III - no campo Informações Complementares:

a) o número, a série e a data da Nota Fiscal pela qual foram recebidas as mercadorias em seu estabelecimento para industrialização, bem como o nome, o endereço e os números das inscrições federal e estadual do seu emitente;

b) a expressão: "Procedimento autorizado pelo Protocolo ICMS nº 16, de 3 de abril de 2009 ".

4 - Cláusula quarta. O número deste protocolo deverá ser indicado em todos os documentos fiscais emitidos nos termos deste acordo.

5 - Cláusula quinta. Na hipótese da ocorrência de imposto a recolher será observada a forma, o prazo e as condições estabelecidas na legislação da unidade federada a que for devido.
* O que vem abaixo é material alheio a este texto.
-- ==== Sys2Proof/Machine/State.lean ====
section
/-! DEFINITION. The state of the block: the queue of commands, the device, the Bench memory and the non-volatile vault,
with its value right after reset. -/

namespace Sys2Proof.Machine

/-- Why a command cannot be carried out. -/
inductive Fault where
  /-- A Bench access outside the 4 MB of the Bench (R7, chapter 22): an address the spec says does not exist. Safe. -/
  | benchAddress
  deriving DecidableEq, Repr

/-- Why the model does not answer. -/
inductive Refusal where
  /-- A command with no meaning yet, by its mnemonic. Safe. -/
  | notModelled (mnemonic : String)
  deriving DecidableEq, Repr

/-- What outlives PORST_N: the fuse bank (R486, R492, R494) and the tamper state of PD0 (R496, R110). -/
structure Vault where
  fuses : Fuses := Fuses.blank
  latch : Nat := 0
  tampRec : Word := 0
  tampTick : Word := 0
  active : Nat := 0
  deriving DecidableEq, Repr

/-- The device, all that PORST_N resets. (DESIGN CHOICE, log entry 11.) -/
structure Dev where
  regs : SMap Word := []
  snap : SMap Word := []
  held : SMap Word := []
  snapTurn : Nat := 0
  snapEx : SMap Nat := []
  tabs : SMap Word := []
  rdata : BitVec 64 := 0
  rbytes : List Byte := []
  out : List Out := []
  free : Nat := 0
  pins : Pins := {}
  boot : BootSt := {}
  pwr : PwrSt := {}
  mbox : SMap Mbox := []
  bells : List Nat := []
  time : TimeSt := {}
  keys : SMap KeySlot := []
  cache : List Nat := []
  la : SMap LaPage := []
  laLast : Nat := 15
  lcReset : Bool := false
  hst : HstSt := {}
  upd : UpdSt := {}
  dram : DramSt := {}
  once : List Nat := []
  marks : List Nat := []
  cpeBad : List Nat := []
  wipeAt : Option Nat := none
  intc : IntcSt := {}
  eps : SMap EpEnv := []
  ck : ChuckSt := {}
  lk : LookSt := {}
  can : SMap CanSt := []
  hbuf : SMap HoldBuf := []
  tts : SMap TtsCh := []
  turn : TurnSt := {}
  lin : SMap LinSt := []
  ser : SMap SerSt := []
  gwy : GwySt := {}
  mdio : List MdioCmd := []
  pair : PairSt := {}
  hif : HifSt := {}
  deriving DecidableEq, Repr

/-- The state: the waiting commands, first in first out, and the block. -/
structure State where
  pending : List Instr
  dev : Dev
  bench : SMap Byte
  vault : Vault
  deriving DecidableEq, Repr

/-- The device while PORST_N is low: every register at its Reset cell, nothing held (R17, R87). -/
def Dev.porst : Dev := {}

/-- Right after reset: PORST_N low, boot in stage POR, an empty queue. -/
def State.reset : State := { pending := [], dev := Dev.porst, bench := [], vault := {} }

end Sys2Proof.Machine
end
6 - Cláusula sexta. Conforme a vinculação fiscal do estabelecimento será observada a legislação tributária da respectiva unidade federada para efeito dos procedimentos disciplinados neste protocolo, em especial quanto à emissão de documentos, escrituração de livros e à imposição de penalidades.
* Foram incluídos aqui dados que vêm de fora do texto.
-- ==== Sys2Proof/Machine/Chuck.lean ====
section
/-! DEFINITION. The shared buffer and its queues (chapter 13): frames and copies, admission, deep queues, the resequencer,
discards and the Burr audit. Cells are counted; which cell numbers a chain takes is not observable (DESIGN CHOICE, log entry 20). -/

namespace Sys2Proof.Machine

/-- The Chuck's record replaced. -/
def Dev.setCk (c : ChuckSt) (s : Dev) : Dev := { s with ck := c }

/-- A frame by its number; a number not in use reads as an empty record. -/
def Dev.frame (s : Dev) (f : Nat) : FrameSt := smGet (fun _ => ({} : FrameSt)) s.ck.frames f

/-- Store a frame. -/
def Dev.setFrame (f : Nat) (v : FrameSt) (s : Dev) : Dev :=
  s.setCk { s.ck with frames := smSet (fun _ => ({} : FrameSt)) s.ck.frames f v }

/-- Stored bytes (R299). -/
def FrameSt.len (v : FrameSt) : Nat := v.bytes.length + if v.eth then 4 else 0

/-- Cells of a length (R299). -/
def cellsOf (n : Nat) : Nat := (n + 255) / 256

/-- A queue. -/
def Dev.qst (s : Dev) (q : Nat) : QSt := smGet (fun _ => ({} : QSt)) s.ck.qs q

/-- Store a queue. -/
def Dev.setQ (q : Nat) (v : QSt) (s : Dev) : Dev := s.setCk { s.ck with qs := smSet (fun _ => ({} : QSt)) s.ck.qs q v }

/-- Cells of a list of copies. -/
def cellSum (cs : List Copy) : Nat := cs.foldl (fun n c => n + c.cells) 0

/-- The resequencer's copies of a queue. -/
def Dev.heldOf (s : Dev) (q : Nat) : List Copy := (s.ck.hold.filter fun h => h.1.q == q).map (·.1)

/-- Copies of a queue that are in transmission (their reference is still held). -/
def Dev.sending (s : Dev) (q : Nat) : List Copy :=
  (s.ck.tx ++ s.ck.held).filterMap fun e => match e.2 with
    | some t => if t.copy.q = q then some t.copy else none
    | none => none

/-- Copies of a queue in a receive frame that its ring has begun to write (their reference is still held). -/
def Dev.inRing (s : Dev) (q : Nat) : List Copy :=
  s.hif.rings.filterMap fun e => e.2.job.bind fun j => j.copy.bind fun c => if c.q = q then some c else none

/-- The admitted copies of a queue that are not on the spill path (R303). -/
def Dev.admitted (s : Dev) (q : Nat) : List Copy :=
  (s.qst q).sram ++ (s.heldOf q).filter (fun c => !c.spill) ++ s.sending q ++ s.inRing q

/-- The spill path of a queue (R308): its DRAM segment, and the copies that will join it from the resequencer. -/
def Dev.deepSeg (s : Dev) (q : Nat) : List Copy := (s.qst q).dram ++ (s.heldOf q).filter fun c => c.spill

/-- len_q (R303). -/
def Dev.qlen (s : Dev) (q : Nat) : Nat := cellSum (s.admitted q)

/-- QCFG fields. -/
def Dev.qMin (s : Dev) (q : Nat) : Nat := s.fld (R.QCFG q) 25 16

/-- shared_q (R303). -/
def Dev.qShared (s : Dev) (q : Nat) : Nat := cellSum ((s.admitted q).filter fun c => !c.hdrm) - s.qMin q

/-- Queues with anything in them. -/
def Dev.liveQs (s : Dev) : List Nat :=
  (s.ck.qs.map (·.1) ++ s.ck.hold.map (fun h => h.1.q) ++
    ((s.ck.tx ++ s.ck.held).filterMap fun e => e.2.map fun t => t.copy.q) ++
    s.hif.rings.filterMap fun e => e.2.job.bind fun j => j.copy.map fun c => c.q).eraseDups

/-- The deep slot that names a queue and is enabled or BUSY. -/
def Dev.deepSlot (s : Dev) (q : Nat) : Option Nat :=
  (List.range 16).find? fun k => s.fld (R.BUF_DEEP k) 31 30 != 0 && s.fld (R.BUF_DEEP k) 8 0 == q

/-- The spill stage is held (R303). -/
def Dev.stageOn (s : Dev) : Bool := (List.range 16).any fun k => s.fld (R.BUF_DEEP k) 31 30 != 0

/-- Σ MIN_q over the 304 queues (R303): the reset minimum and what has been written over it. -/
def Dev.minSum (s : Dev) : Nat := (List.range 304).foldl (fun n q => n + s.qMin q) 0

/-- S (R303). -/
def Dev.pool (s : Dev) : Nat := 65536 - s.minSum - s.fld R.BUF_HDRM 15 0 - if s.stageOn then 2048 else 0

/-- A (R303): cells of frames that hold their arrival reference. -/
def Dev.arrivalCells (s : Dev) : Nat :=
  s.ck.frames.foldl (fun n e => n + if e.2.arrival then cellsOf e.2.len else 0) 0

/-- Cells of copies that wait to be written to DRAM. -/
def Dev.stageUsed (s : Dev) : Nat :=
  s.liveQs.foldl (fun n q => n + cellSum ((s.deepSeg q).filter fun c => c.saved.isNone)) 0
7 - Cláusula sétima. As Secretarias de Fazenda das unidades federadas signatárias prestarão assistência mútua para a fiscalização das operações abrangidas por este Protocolo, podendo, também, mediante acordo prévio, designar funcionários para exercerem atividades de interesse da Unidade da Federação junto às repartições da outra.

8 - Cláusula oitava. Este protocolo, poderá ser denunciado a qualquer momento, em conjunto ou isoladamente, pelos signatários.

9 - Cláusula nona. Este protocolo entra em vigor na data da sua publicação no Diário Oficial da União, produzindo efeitos até 31 de dezembro de 2009. (Fica prorrogado para 31 de dezembro de 2013 o prazo final de vigência do Protocolo ICMS 16/2009 pelo Protocolo ICMS Nº 198 DE 18/12/2012).

Goiás - Lourdes Augusta de Almeida Nobre e Silva p/ Jorcelino José Braga; Minas Gerais - Simão Cirineu Dias.

PROTOCOLO ICMS nº 16/2009 ,

ANEXO ÚNICO

1. FILIAL CATALÃO:

Av. Dona Raulina Paschoal, nº 1.802, Centro, Catalão, GO.

IE: 10.215.391-4

CNPJ: 60.498.706/0213-16

2. FILIAL RIO VERDE I

Rodovia Estadual Anel Viário, s/nº, Zona Rural - Rio Verde, GO.

IE: 10.359.410-8

CNPJ: 60.498.706/0066-00

3. FILIAL RIO VERDE II

Rodovia BR 060, Km 426, sala 01, Setor Industrial - Rio Verde, GO.

IE: 10.107.373-9

CNPJ: 60.498.706/0139-92

4. FILIAL JATAÍ

Rua 113, nº 535, Setor Industrial, Jataí, GO.